Из википедии, откуда же или какие там бывают журналы про жизнь знаменитостей…

— Галь, да вы же с ней только об этом и говорили.

— Так, Егорка, ты меня не зли, понял? — обхватывает она меня за шею. — Иначе задушу.

В общем, мы едем в Дом актёра. Место уже знакомо, и всё, в принципе идёт по привычной колее. Объявляется Боря весь в брюликах и золоте, не цыганском, а очень даже натуральном. Ната, Вика, ещё какие-то пресыщенные дамы и весёлые моложавые интеллектуалы немного подшофе.

Где-то мелькает Державин без Ширвиндта, приходит строгий Евстигнеев и ещё куча молодых, красивых и страшно талантливых и привлекательных людей. Вот они Галю и привлекают. У таланта есть энергия, даже если его обладатель замкнутый и ненавидящий людей интроверт.

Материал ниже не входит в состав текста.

/-! Streams. -/

@[simp] theorem Core.setStream_st (c : Core) (st : Stream) (x : StreamSt) : (c.setStream st x).st = c.st := by
  cases st <;> rfl
@[simp] theorem Core.setStream_sup (c : Core) (st : Stream) (x : StreamSt) : (c.setStream st x).sup = c.sup := by
  cases st <;> rfl
@[simp] theorem Core.setStream_jobSup (c : Core) (st : Stream) (x : StreamSt) : (c.setStream st x).jobSup = c.jobSup := by
  cases st <;> rfl
@[simp] theorem Core.setStream_sec (c : Core) (st : Stream) (x : StreamSt) : (c.setStream st x).sec = c.sec := by
  cases st <;> rfl
@[simp] theorem Core.setStream_slot (c : Core) (st : Stream) (x : StreamSt) : (c.setStream st x).slot = c.slot := by
  cases st <;> rfl
@[simp] theorem Core.setStream_node (c : Core) (st : Stream) (x : StreamSt) : (c.setStream st x).node = c.node := by
  cases st <;> rfl
@[simp] theorem Core.setStream_owner (c : Core) (st : Stream) (x : StreamSt) : (c.setStream st x).owner = c.owner := by
  cases st <;> rfl
@[simp] theorem Core.setStream_regC (c : Core) (st : Stream) (x : StreamSt) : (c.setStream st x).regC = c.regC := by
  cases st <;> rfl
@[simp] theorem Core.setStream_regA (c : Core) (st : Stream) (x : StreamSt) : (c.setStream st x).regA = c.regA := by
  cases st <;> rfl
@[simp] theorem Core.setStream_shadow (c : Core) (st : Stream) (x : StreamSt) : (c.setStream st x).shadow = c.shadow := by
  cases st <;> rfl
@[simp] theorem Core.setStream_trapBank (c : Core) (st : Stream) (x : StreamSt) : (c.setStream st x).trapBank = c.trapBank := by
  cases st <;> rfl
@[simp] theorem Core.setStream_cnt (c : Core) (st : Stream) (x : StreamSt) : (c.setStream st x).cnt = c.cnt := by
  cases st <;> rfl
@[simp] theorem Core.setStream_cntClk (c : Core) (st : Stream) (x : StreamSt) : (c.setStream st x).cntClk = c.cntClk := by
  cases st <;> rfl
@[simp] theorem Core.setStream_rdv (c : Core) (st : Stream) (x : StreamSt) : (c.setStream st x).rdv = c.rdv := by
  cases st <;> rfl
@[simp] theorem Core.setStream_q (c : Core) (st : Stream) (x : StreamSt) : (c.setStream st x).q = c.q := by
  cases st <;> rfl
@[simp] theorem Core.setStream_eq (c : Core) (st : Stream) (x : StreamSt) : (c.setStream st x).eq = c.eq := by
  cases st <;> rfl
@[simp] theorem Core.setStream_run (c : Core) (st : Stream) (x : StreamSt) : (c.setStream st x).run = c.run := by
  cases st <;> rfl
@[simp] theorem Core.setStream_staging (c : Core) (st : Stream) (x : StreamSt) : (c.setStream st x).staging = c.staging := by
  cases st <;> rfl
@[simp] theorem Core.setStream_cr (c : Core) (st : Stream) (x : StreamSt) : (c.setStream st x).cr = c.cr := by
  cases st <;> rfl
@[simp] theorem Core.setStream_uiTag (c : Core) (st : Stream) (x : StreamSt) : (c.setStream st x).uiTag = c.uiTag := by
  cases st <;> rfl
@[simp] theorem Core.setStream_genC (c : Core) (st : Stream) (x : StreamSt) : (c.setStream st x).genC = c.genC := by
  cases st <;> rfl
@[simp] theorem Core.setStream_genA (c : Core) (st : Stream) (x : StreamSt) : (c.setStream st x).genA = c.genA := by
  cases st <;> rfl
@[simp] theorem Core.setStream_genV (c : Core) (st : Stream) (x : StreamSt) : (c.setStream st x).genV = c.genV := by
  cases st <;> rfl
@[simp] theorem Core.setStream_icache (c : Core) (st : Stream) (x : StreamSt) : (c.setStream st x).icache = c.icache := by
  cases st <;> rfl
@[simp] theorem Core.setStream_k (c : Core) (st : Stream) (x : StreamSt) : (c.setStream st x).k = c.k := by
  cases st <;> rfl
@[simp] theorem Core.setStream_v (c : Core) (st : Stream) (x : StreamSt) : (c.setStream st x).v = c.v := by
  cases st <;> rfl
@[simp] theorem Core.setStream_p (c : Core) (st : Stream) (x : StreamSt) : (c.setStream st x).p = c.p := by
  cases st <;> rfl
@[simp] theorem Core.setStream_vw (c : Core) (st : Stream) (x : StreamSt) : (c.setStream st x).vw = c.vw := by
  cases st <;> rfl
@[simp] theorem Core.setStream_vmap (c : Core) (st : Stream) (x : StreamSt) : (c.setStream st x).vmap = c.vmap := by
  cases st <;> rfl
@[simp] theorem Core.setStream_slots (c : Core) (st : Stream) (x : StreamSt) : (c.setStream st x).slots = c.slots := by
  cases st <;> rfl
@[simp] theorem Core.setStream_plane (c : Core) (st : Stream) (x : StreamSt) : (c.setStream st x).plane = c.plane := by
  cases st <;> rfl
@[simp] theorem Core.setStream_shadowPlane (c : Core) (st : Stream) (x : StreamSt) : (c.setStream st x).shadowPlane = c.shadowPlane := by
  cases st <;> rfl
@[simp] theorem Core.setStream_nest (c : Core) (st : Stream) (x : StreamSt) : (c.setStream st x).nest = c.nest := by
  cases st <;> rfl
@[simp] theorem Core.setStream_nestPc (c : Core) (st : Stream) (x : StreamSt) : (c.setStream st x).nestPc = c.nestPc := by
  cases st <;> rfl
@[simp] theorem Core.setStream_wbuf (c : Core) (st : Stream) (x : StreamSt) : (c.setStream st x).wbuf = c.wbuf := by
  cases st <;> rfl
@[simp] theorem Core.setStream_cell (c : Core) (st : Stream) (x : StreamSt) : (c.setStream st x).cell = c.cell := by
  cases st <;> rfl
@[simp] theorem Core.setStream_heap (c : Core) (st : Stream) (x : StreamSt) : (c.setStream st x).heap = c.heap := by
  cases st <;> rfl
@[simp] theorem Core.setStream_drain (c : Core) (st : Stream) (x : StreamSt) : (c.setStream st x).drain = c.drain := by
  cases st <;> rfl
@[simp] theorem Core.setStream_bfmt (c : Core) (st : Stream) (x : StreamSt) : (c.setStream st x).bfmt = c.bfmt := by
  cases st <;> rfl
@[simp] theorem Core.setStream_smp (c : Core) (st : Stream) (x : StreamSt) : (c.setStream st x).smp = c.smp := by
  cases st <;> rfl
@[simp] theorem Core.setStream_replayC (c : Core) (st : Stream) (x : StreamSt) : (c.setStream st x).replayC = c.replayC := by
  cases st <;> rfl
@[simp] theorem Core.setStream_replayA (c : Core) (st : Stream) (x : StreamSt) : (c.setStream st x).replayA = c.replayA := by
  cases st <;> rfl
@[simp] theorem Core.setStream_held (c : Core) (st : Stream) (x : StreamSt) : (c.setStream st x).held = c.held := by
  cases st <;> rfl
@[simp] theorem Core.setStream_barNames (c : Core) (st : Stream) (x : StreamSt) : (c.setStream st x).barNames = c.barNames := by
  cases st <;> rfl
@[simp] theorem Core.setStream_failing (c : Core) (st : Stream) (x : StreamSt) : (c.setStream st x).failing = c.failing := by
  cases st <;> rfl
@[simp] theorem Core.setStream_pend (c : Core) (st : Stream) (x : StreamSt) : (c.setStream st x).pend = c.pend := by
  cases st <;> rfl
@[simp] theorem Core.setStream_horizon (c : Core) (st : Stream) (x : StreamSt) : (c.setStream st x).horizon = c.horizon := by
  cases st <;> rfl
@[simp] theorem Core.setStream_lastCause (c : Core) (st : Stream) (x : StreamSt) : (c.setStream st x).lastCause = c.lastCause := by
  cases st <;> rfl
@[simp] theorem Core.setStream_enRem (c : Core) (st : Stream) (x : StreamSt) : (c.setStream st x).enRem = c.enRem := by
  cases st <;> rfl
@[simp] theorem Core.setStream_phase (c : Core) (st : Stream) (x : StreamSt) : (c.setStream st x).phase = c.phase := by
  cases st <;> rfl
@[simp] theorem Core.setStream_arrived (c : Core) (st : Stream) (x : StreamSt) : (c.setStream st x).arrived = c.arrived := by
  cases st <;> rfl
@[simp] theorem Core.setStream_bspClk (c : Core) (st : Stream) (x : StreamSt) : (c.setStream st x).bspClk = c.bspClk := by
  cases st <;> rfl
@[simp] theorem Core.setStream_htree (c : Core) (st : Stream) (x : StreamSt) : (c.setStream st x).htree = c.htree := by
  cases st <;> rfl
@[simp] theorem Core.setStream_tlb (c : Core) (st : Stream) (x : StreamSt) : (c.setStream st x).tlb = c.tlb := by
  cases st <;> rfl
@[simp] theorem Core.setStream_tlbDue (c : Core) (st : Stream) (x : StreamSt) : (c.setStream st x).tlbDue = c.tlbDue := by
  cases st <;> rfl
@[simp] theorem Core.setStream_clb (c : Core) (st : Stream) (x : StreamSt) : (c.setStream st x).clb = c.clb := by
  cases st <;> rfl
@[simp] theorem Core.setStream_acq (c : Core) (st : Stream) (x : StreamSt) : (c.setStream st x).acq = c.acq := by
  cases st <;> rfl
@[simp] theorem Core.setStream_acqFloor (c : Core) (st : Stream) (x : StreamSt) : (c.setStream st x).acqFloor = c.acqFloor := by
  cases st <;> rfl
@[simp] theorem Core.setStream_spec (c : Core) (st : Stream) (x : StreamSt) : (c.setStream st x).spec = c.spec := by
  cases st <;> rfl
@[simp] theorem Core.setStream_elog (c : Core) (st : Stream) (x : StreamSt) : (c.setStream st x).elog = c.elog := by
  cases st <;> rfl
@[simp] theorem Core.setStream_einj (c : Core) (st : Stream) (x : StreamSt) : (c.setStream st x).einj = c.einj := by
  cases st <;> rfl
@[simp] theorem Core.setStream_step (c : Core) (st : Stream) (x : StreamSt) : (c.setStream st x).step = c.step := by
  cases st <;> rfl
@[simp] theorem Core.setStream_rhist (c : Core) (st : Stream) (x : StreamSt) : (c.setStream st x).rhist = c.rhist := by
  cases st <;> rfl
@[simp] theorem Core.setStream_flight (c : Core) (st : Stream) (x : StreamSt) : (c.setStream st x).flight = c.flight := by
  cases st <;> rfl
@[simp] theorem Core.setStream_resume (c : Core) (st : Stream) (x : StreamSt) : (c.setStream st x).resume = c.resume := by
  cases st <;> rfl
@[simp] theorem Core.setStream_nestNo (c : Core) (st : Stream) (x : StreamSt) : (c.setStream st x).nestNo = c.nestNo := by
  cases st <;> rfl
@[simp] theorem Core.setStream_doneClk (c : Core) (st : Stream) (x : StreamSt) : (c.setStream st x).doneClk = c.doneClk := by
  cases st <;> rfl
@[simp] theorem Core.setStream_horizonHeld (c : Core) (st : Stream) (x : StreamSt) : (c.setStream st x).horizonHeld = c.horizonHeld := by
  cases st <;> rfl
@[simp] theorem Core.setStream_cycRem (c : Core) (st : Stream) (x : StreamSt) : (c.setStream st x).cycRem = c.cycRem := by
  cases st <;> rfl
@[simp] theorem Core.setStream_uiClk (c : Core) (st : Stream) (x : StreamSt) : (c.setStream st x).uiClk = c.uiClk := by
  cases st <;> rfl
@[simp] theorem Core.setStream_invWait (c : Core) (st : Stream) (x : StreamSt) : (c.setStream st x).invWait = c.invWait := by
  cases st <;> rfl
@[simp] theorem Core.setStream_joinWait (c : Core) (st : Stream) (x : StreamSt) : (c.setStream st x).joinWait = c.joinWait := by
  cases st <;> rfl
@[simp] theorem Core.setStream_handlerJoined (c : Core) (st : Stream) (x : StreamSt) : (c.setStream st x).handlerJoined = c.handlerJoined := by
  cases st <;> rfl
@[simp] theorem Core.setStream_areaSize (c : Core) (st : Stream) (x : StreamSt) : (c.setStream st x).areaSize = c.areaSize := by
  cases st <;> rfl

Пашка кайфует, да и я, чего скрывать. Помню, в той жизни, я как раз школу заканчивал, и к нам приехал на гастроли Ленком. На целый месяц. Жили все в гостинице, напротив моей шестьдесят второй школы. И все ленкомовские сумасшедше популярные звёзды обитали на расстоянии вытянутой руки от нас.

Алфёрова по вечерам сидела на открытой террасе гостиницы, что-то там выпивала и курила «Кент», вызывая у юных и не слишком юных, но довольно авторитетных людей с золотыми зубами обманчивое ощущение доступности, острые приступы желания, жажды и яркие ночные видения.

Абдулов, Янковский, Пельтцер, кого там только не было… Леонов, например, одиноко бродил по нашему школьному двору и вообще не казался весёлым человеком. В общем, весь центр бурлил, переживал и наслаждался столь тесным соприкосновением с культурой. Вот, как Пашка сейчас. Мне тоже всё это нравится, Гафт остряк и эрудит, Филипенко вообще красавчег, пардон за мой французский.

И даже встречающиеся тут странные типы, типа худощавого кавказца в белом костюме, окружённого за столом дружками совершенно уголовной наружности, не вызывают неприятных эмоций. Все мы люди, все человеки, все братья и все один раз живём. Как бы…

— Куда ты? — хватает меня за руку Галя, когда я поднимаюсь из-за столика.

— Сейчас вернусь, — качаю я головой. — Носик попудрю. Не переживай, за мной Паша присмотрит.

Мы заходим в мужскую комнату ну и, собственно, отправляем потребности. Удивительно, но туалет здесь не очень, мягко говоря, ну, да чего уж, не это ж главное. Перед нами там дела свои делает джентльмен криминальной наружности. Ну, куда без них.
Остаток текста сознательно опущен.